The Macro Headwind: Rupee depreciation makes imported base chemicals (used in detergents, cosmetics) costlier. HUL hedges, but there’s no free lunch. Commodity inflation remains a margin risk. Urban consumption is subdued (good monsoons help rural, but urban middle-class is still cautious). RBI rate cuts and tax relief announced in the budget could help, but the transmission is slow.
✓ Strengths
- 61.9% of 16 FMCG categories — market-leading brands in ~51% of portfolio
- 9 million retail touchpoints; 40,000+ rural outlets; 3,500+ distributors
- 27.8% ROCE — nearly double sector median (14.3%)
- ₹11,886 Cr annual operating CF; negative 71-day cash conversion cycle
- Zero debt (0.04x D/E), 58x interest coverage, Crisil AAA rating
- Unilever Plc backing: global R&D, supply chain, brand equity
✗ Weaknesses
- Revenue growth: 2% YoY (FY25), 3% TTM. Mature, slow-growth base
- OPM compression: 24% (FY24) → 23% (TTM) due to input costs + rupee
- P/E 47.9x assumes flawless execution of volume+premium pivot
- D2C acquisitions (OZiva, Minimalist) in early innings; integration risk
- Traditional distribution economics under pressure from QC/e-commerce
- Dividend payout 117% of profit (FY25) — unsustainable if growth stalls
→ Opportunities
- Volume-led growth: Rural recovery, monsoon support, disposable income expansion
- Premium/D2C scaling: OZiva (supplements), Minimalist (skincare) hitting ₹1,100 Cr ARR combined
- Quick commerce: Currently 3% of business, “doubling quarterly” — new margin channel
- Emerging adjacencies: Industrial lubricants, data centre fluids, kitchen appliances
- RBI rate cuts + tax relief providing macro tailwinds (if transmitted to consumption)
⚡ Threats
- EV penetration: Electric vehicles need less lubrication (long tail, but real)
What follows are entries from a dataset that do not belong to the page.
-- ==== Sys2Proof/Laws/MovesAccess.lean ====
section
/-!
SUPPORT. What the operations of Machine/Access.lean may change, one lemma each (Laws/Reach.lean).
-/
namespace Sys2Proof.Machine

set_option linter.unusedTactic false
set_option linter.unreachableTactic false

variable {P : Key → Bool} {Q : Part → Bool} {s0 s : State}

theorem State.deltaWrite_reach {x : Nat} {mask : Nat} {value : Nat} (hs : Reach P Q s0 s) (h1 : ∀ k, P k) (qreports : Q .reports) (qcands : Q .cands) (qmbox : Q .mbox) (qheld : Q .held) (qtickets : Q .tickets) (qrun : Q .run) (qpolicy : Q .policy) (qimgPolicy : Q .imgPolicy) (qtrust : Q .trust) (qtelOut : Q .telOut) (qclsTab : Q .clsTab) (qstaged : Q .staged) (qrings : Q .rings) (qtracker : Q .tracker) (qretireQ : Q .retireQ) (qmerge : Q .merge) (qdescs : Q .descs) (qkch : Q .kch) (qfups : Q .fups) :
    Reach P Q s0 (State.deltaWrite s x mask value) := by
  unfold State.deltaWrite
  repeat' with_reducible first | assumption | apply State.applyWrite_reach | (intros; show P _ = true; apply_assumption) | split | dsimp only | intro _

theorem State.clearOnes_reach {x : Nat} {ones : Nat} {again : Nat} (hs : Reach P Q s0 s) (h1 : ∀ a d i, P ⟨Cell.sticky a, d, i⟩) :
    Reach P Q s0 (State.clearOnes s x ones again) := by
  unfold State.clearOnes
  repeat' with_reducible first | assumption | apply State.each_reach | apply State.set_reach | (intros; show P _ = true; apply_assumption) | split | dsimp only | intro _

theorem State.hostClear_reach {x : Nat} {value : Nat} {again : Nat} (hs : Reach P Q s0 s) (h1 : ∀ a d i, P ⟨Cell.sticky a, d, i⟩) (h2 : ∀ i, P ⟨.tkt .nHostWrRej, 0, i⟩) (h3 : ∀ i, P ⟨.tkt .hostWrRejAddr, 0, i⟩) (h4 : ∀ i, P ⟨.tkt .rejHeld, 0, i⟩) :
    Reach P Q s0 (State.hostClear s x value again) := by
  unfold State.hostClear
  repeat' with_reducible first | assumption | apply State.clearOnes_reach | apply State.rejectWrite_reach | (intros; show P _ = true; apply_assumption) | split | dsimp only | intro _

theorem State.hostWrite_reach {x : Nat} {value : Nat} (hs : Reach P Q s0 s) (h1 : ∀ i, P ⟨.tkt .nHostWrRej, 0, i⟩) (h2 : ∀ i, P ⟨.tkt .hostWrRejAddr, 0, i⟩) (h3 : ∀ i, P ⟨.tkt .rejHeld, 0, i⟩) (h4 : ∀ i, P ⟨.tkt .mboxLen, 0, i⟩) (h5 : ∀ i, P ⟨.tkt .mboxBusy, 0, i⟩) (h6 : ∀ i, P ⟨.tkt .nRejected, 0, i⟩) (h7 : ∀ i, P ⟨.tkt .lastRecord, 0, i⟩) (h8 : ∀ i, P ⟨.tkt .lastCode, 0, i⟩) (h9 : ∀ i, P ⟨.tkt .nRingBad, 0, i⟩) (h10 : ∀ i, P ⟨.tkt .ringTail, 0, i⟩) (h11 : ∀ i, P ⟨.tel .db, 0, i⟩) (h12 : ∀ i, P ⟨.tel .nDbBad, 0, i⟩) (h13 : ∀ a d i, P ⟨Cell.sticky a, d, i⟩) (qmbox : Q .mbox) (qtickets : Q .tickets) (qtelOut : Q .telOut) :
    Reach P Q s0 (State.hostWrite s x value) := by
  unfold State.hostWrite
  repeat' with_reducible first | assumption | apply State.rejectWrite_reach | apply State.goWrite_reach | apply State.tailWrite_reach | apply State.telDoorbell_reach | apply State.hostClear_reach | (intros; first | assumption | exact h1 _ | exact h2 _ | exact h3 _ | exact h4 _ | exact h5 _ | exact h6 _ | exact h7 _ | exact h8 _ | exact h9 _ | exact h10 _ | exact h11 _ | exact h12 _ | exact h13 _ _ _) | split | dsimp only | (apply State.mbox_reach hs qmbox; intro h; exact Memory.wf_putWord h _ _)

theorem State.portWrite_reach {port : Sys2Proof.APort} {x : Nat} {value : Nat} (hs : Reach P Q s0 s) (h1 : ∀ d i, P ⟨.sys .winWord, d, i⟩) (h2 : ∀ d i, P ⟨.sys .winEntry, d, i⟩) (h3 : ∀ a d i, P ⟨Cell.win a, d, i⟩) (h4 : ∀ i, P ⟨.sys .freeCount, 0, i⟩) (h5 : ∀ d i, P ⟨.qs .clsUsed, d, i⟩) (h6 : ∀ d i, P ⟨.qs .clsResult, d, i⟩) (h7 : ∀ d i, P ⟨.sticky .qsClsNoRoom, d, i⟩) (h8 : ∀ d i, P ⟨.qs .nClsNoRoom, d, i⟩) (h9 : ∀ d i, P ⟨.win .qsCls, d, i⟩) (h10 : ∀ a d i, P ⟨Cell.sticky a, d, i⟩) (h11 : ∀ a d i, P ⟨Cell.winDirty a, d, i⟩) (h12 : ∀ a d i, P ⟨Cell.winNew a, d, i⟩) (h13 : ∀ d i, P ⟨.qs .clsOp, d, i⟩) (h14 : ∀ d i, P ⟨.sys .winBusy, d, i⟩) (h15 : ∀ d i, P ⟨.lt .firPending, d, i⟩) (h16 : ∀ d i, P ⟨.winDirty .monSeq, d, i⟩) (h17 : ∀ a d i, P ⟨Cell.mask a, d, i⟩) (h18 : ∀ d i, P ⟨.win .monSeq, d, i⟩) (h19 : ∀ d i, P ⟨.mon .fDel, d, i⟩) (h20 : ∀ d i, P ⟨.mon .fAcc, d, i⟩) (h21 : ∀ d i, P ⟨.mon .fValid, d, i⟩) (h22 : ∀ d i, P ⟨.mon .fSub, d, i⟩) (h23 : ∀ d i, P ⟨.mon .fOuts, d, i⟩) (h24 : ∀ d i, P ⟨.mon .fPhase, d, i⟩) (h25 : ∀ d i, P ⟨.mon .fGd, d, i⟩) (h26 : ∀ d i, P ⟨.mon .fSeed, d, i⟩) (h27 : ∀ d i, P ⟨.winNew .monSeq, d, i⟩) (qclsTab : Q .clsTab) (qreports : Q .reports) :
    Reach P Q s0 (State.portWrite s port x value) := by
  unfold State.portWrite
  repeat' with_reducible first | assumption | apply State.setPtr_reach | apply State.winWrite_reach | apply State.winControl_reach | (intros; show P _ = true; apply_assumption) | split | dsimp only | intro _

theorem execWindowDataAccess_reach {port : Sys2Proof.APort} {who : Sys2Proof.Writer} {addr : Nat} {write : Bool} {value : Nat} (hs : Reach P Q s0 s) (h1 : ∀ k, P k) (qreports : Q .reports) (qreadData : Q .readData) (qrun : Q .run) (qcands : Q .cands) (qmbox : Q .mbox) (qheld : Q .held) (qtickets : Q .tickets) (qpolicy : Q .policy) (qimgPolicy : Q .imgPolicy) (qtrust : Q .trust) (qtelOut : Q .telOut) (qclsTab : Q .clsTab) (qstaged : Q .staged) (qrings : Q .rings) (qtracker : Q .tracker) (qretireQ : Q .retireQ) (qmerge : Q .merge) (qdescs : Q .descs) (qkch : Q .kch) (qfups : Q .fups) :
    ∃ t, execWindowDataAccess port who addr write value s = .next t ∧ Reach P Q s0 t := by
  unfold execWindowDataAccess
  repeat' with_reducible first | assumption | exact idle_reach hs | (refine finishIf_reach hs (fun k _ => h1 k) qreports fun x hx => ?_) | apply State.readOne_reach | apply State.imageRecord_reach | apply State.deltaWrite_reach | apply State.hostWrite_reach | apply State.portWrite_reach | (intros; exact h1 _) | split

theorem execRegisterWrite_reach {who : Sys2Proof.Writer} {addr : Nat} {mask : Nat} {value : Nat} (hs : Reach P Q s0 s) (h1 : ∀ k, P k) (qreports : Q .reports) (qrun : Q .run) (qcands : Q .cands) (qmbox : Q .mbox) (qheld : Q .held) (qtickets : Q .tickets) (qpolicy : Q .policy) (qimgPolicy : Q .imgPolicy) (qtrust : Q .trust) (qtelOut : Q .telOut) (qclsTab : Q .clsTab) (qstaged : Q .staged) (qrings : Q .rings) (qtracker : Q .tracker) (qretireQ : Q .retireQ) (qmerge : Q .merge) (qdescs : Q .descs) (qkch : Q .kch) (qfups : Q .fups) :
    ∃ t, execRegisterWrite who addr mask value s = .next t ∧ Reach P Q s0 t := by
  unfold execRegisterWrite
  repeat' with_reducible first | assumption | apply finishIf_reach | apply State.imageRecord_reach | apply State.deltaWrite_reach | apply State.hostWrite_reach | apply State.rejectWrite_reach | (intros; show P _ = true; first | exact h1 _ | apply_assumption) | split | dsimp only | intro _

theorem execW1cClear_reach {who : Sys2Proof.Writer} {addr : Nat} {value : Nat} {again : Nat} (hs : Reach P Q s0 s) (hsum : ∀ k, k.cell.summary → P k) (h11 : ∀ i, P ⟨.boot .errAddr, 0, i⟩) (h12 : ∀ i, P ⟨.boot .errDie, 0, i⟩) (h13 : ∀ i, P ⟨.boot .detail, 0, i⟩) (h14 : ∀ i, P ⟨.boot .errCode, 0, i⟩) (h15 : ∀ i, P ⟨.boot .phaseRun, 0, i⟩) (h16 : ∀ i, P ⟨.boot .phaseMs, 0, i⟩) (h17 : ∀ i, P ⟨.boot .procCalled, 0, i⟩) (h18 : ∀ d i, P ⟨.lt .muteCause, d, i⟩) (h19 : ∀ d i, P ⟨.lt .ramp, d, i⟩) (h20 : ∀ d i, P ⟨.lt .txState, d, i⟩) (h21 : ∀ d i, P ⟨.lt .otherCause, d, i⟩) (h22 : ∀ d i, P ⟨.bias .ptState, d, i⟩) (h23 : ∀ d i, P ⟨.bias .ptAcq, d, i⟩) (h24 : ∀ d i, P ⟨.bias .ptV, d, i⟩) (h25 : ∀ d i, P ⟨.bias .ptBase, d, i⟩) (h26 : ∀ d i, P ⟨.lt .nMuteEnter, d, i⟩) (h27 : ∀ d i, P ⟨.lt .begun4, d, i⟩) (h28 : ∀ d i, P ⟨.sticky .ltTxDown, d, i⟩) (h29 : ∀ d i, P ⟨.live .ltTxDown, d, i⟩) (h30 : ∀ d i, P ⟨.lt .sysCause, d, i⟩) (h31 : ∀ d i, P ⟨.bias .ptUnlRun, d, i⟩) (h32 : ∀ d i, P ⟨.bias .ptLockRun, d, i⟩) (h33 : ∀ d i, P ⟨.bias .ptTry, d, i⟩) (h34 : ∀ d i, P ⟨.bias .ptFirst, d, i⟩) (h35 : ∀ d i, P ⟨.bias .nUnlock, d, i⟩) (h36 : ∀ i, P ⟨.sys .freeCount, 0, i⟩) (h37 : ∀ d i, P ⟨.bias .outMv, d, i⟩) (h38 : ∀ d i, P ⟨.bias .ptLocked, d, i⟩) (h39 : ∀ d i, P ⟨.bias .biasLock, d, i⟩) (h40 : ∀ d i, P ⟨.sticky .biasNearRail, d, i⟩) (h41 : ∀ d i, P ⟨.live .biasNearRail, d, i⟩) (h42 : ∀ d i, P ⟨.sticky .biasRail, d, i⟩) (h43 : ∀ d i, P ⟨.live .biasRail, d, i⟩) (h44 : ∀ d i, P ⟨.sticky .biasOutFault, d, i⟩) (h45 : ∀ d i, P ⟨.live .biasOutFault, d, i⟩) (h46 : ∀ d i, P ⟨.sticky .biasUnlock, d, i⟩) (h47 : ∀ d i, P ⟨.live .biasUnlock, d, i⟩) (h48 : ∀ d i, P ⟨.bias .light, d, i⟩) (h49 : ∀ d i, P ⟨.sticky .lrLoLost, d, i⟩) (h50 : ∀ d i, P ⟨.live .lrLoLost, d, i⟩) (h51 : ∀ i, P ⟨.boot .procCode, 0, i⟩) (h52 : ∀ i, P ⟨.boot .procDone, 0, i⟩) (h53 : ∀ d i, P ⟨.live .lasFault, d, i⟩) (h54 : ∀ d i, P ⟨.las .lowCount, d, i⟩) (h55 : ∀ d i, P ⟨.las .recovering, d, i⟩) (h56 : ∀ d i, P ⟨.las .reason, d, i⟩) (h57 : ∀ d i, P ⟨.las .state, d, i⟩) (h58 : ∀ d i, P ⟨.hl .keep, d, i⟩) (h59 : ∀ d i, P ⟨.hl .state, d, i⟩) (h60 : ∀ d i, P ⟨.hl .idleRun, d, i⟩) (h61 : ∀ d i, P ⟨.hl .relock, d, i⟩) (h62 : ∀ d i, P ⟨.hl .waitSig, d, i⟩) (h63 : ∀ d i, P ⟨.hl .reqResult, d, i⟩) (h64 : ∀ d i, P ⟨.hl .reqSeq, d, i⟩) (h65 : ∀ d i, P ⟨.hl .stepFails, d, i⟩) (h66 : ∀ d i, P ⟨.hl .fellBack, d, i⟩) (h67 : ∀ d i, P ⟨.hl .switched, d, i⟩) (h68 : ∀ d i, P ⟨.hl .preNext, d, i⟩) (h69 : ∀ d i, P ⟨.hl .farCount, d, i⟩) (h70 : ∀ d i, P ⟨.hl .countdown, d, i⟩) (h71 : ∀ d i, P ⟨.hl .farPreCap, d, i⟩) (h72 : ∀ d i, P ⟨.hl .capsRun, d, i⟩) (h73 : ∀ d i, P ⟨.hl .readyLeft, d, i⟩) (h74 : ∀ d i, P ⟨.hl .readyRun, d, i⟩) (h75 : ∀ d i, P ⟨.hl .rxReady, d, i⟩) (h76 : ∀ d i, P ⟨.hl .badRun, d, i⟩) (h77 : ∀ d i, P ⟨.hl .goodRun, d, i⟩) (h78 : ∀ d i, P ⟨.hl .fLock, d, i⟩) (h79 : ∀ d i, P ⟨.sticky .hlpLinkDown, d, i⟩) (h80 : ∀ d i, P ⟨.live .hlpLinkDown, d, i⟩) (h81 : ∀ d i, P ⟨.hl .pGear, d, i⟩) (h82 : ∀ d i, P ⟨.hl .pState, d, i⟩) (h83 : ∀ d i, P ⟨.hl .corrTx, d, i⟩) (h84 : ∀ d i, P ⟨.hl .corrRx, d, i⟩) (h85 : ∀ i, P ⟨.boot .state, 0, i⟩) (h86 : ∀ i, P ⟨.sticky .bootRestarted, 0, i⟩) (h87 : ∀ i, P ⟨.live .bootRestarted, 0, i⟩) (h88 : ∀ i, P ⟨.ao .triesB, 0, i⟩) (h89 : ∀ i, P ⟨.ao .triesA, 0, i⟩) (h90 : ∀ i, P ⟨.tkt .ctrLast, 0, i⟩) (h91 : ∀ i, P ⟨.boot .recIndex, 0, i⟩) (h92 : ∀ a d i, P ⟨Cell.sticky a, d, i⟩) (h93 : ∀ i, P ⟨.tkt .nHostWrRej, 0, i⟩) (h94 : ∀ i, P ⟨.tkt .hostWrRejAddr, 0, i⟩) (h95 : ∀ i, P ⟨.tkt .rejHeld, 0, i⟩) (qreports : Q .reports) (qrun : Q .run) :
    ∃ t, execW1cClear who addr value again s = .next t ∧ Reach P Q s0 t := by
  unfold execW1cClear
  repeat' with_reducible first | assumption | apply finishIf_reach | apply State.recordFail_reach | apply State.recordDone_reach | apply State.clearOnes_reach | apply State.hostClear_reach | (intros; show P _ = true; first | exact hsum _ rfl | (clear hsum; apply_assumption)) | split | dsimp only | intro _

end Sys2Proof.Machine
end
- Unorganised competition: 65% of FMCG is still unorganised; regional brands proliferating
- Rupee depreciation: Imported inputs (palm oil, chemicals) rise in cost, margin pressure
- KWIL demerger execution: Ice cream market is fragmented; profitability target uncertain
- Premium D2C pivot cannibalises mass-market gross margins (margin vs volume tradeoff)
HUL is what happens when a company gets really, really good at boring things.
For three decades, it’s sold detergents, soaps, and shampoos better than anyone else. Returns have been steady, dividends abundant, balance sheet fortress-like. The stock has rewarded this with a 47.9x P/E — the second-highest in its peer group. Either the market is right (management’s pivot to volume+premium+D2C will accelerate growth to 6–8%), or it’s wrong (and growth stays at 2–3%, multiples compress, and investors pay 30x P/E in five years). For now, HUL is fairly valued at ₹2,226, assuming your time horizon matches management’s strategic ambitions. If you need excitement, go elsewhere. If you want a boring, profitable, dividend-paying business that’s slightly expensive but not insane, this is it.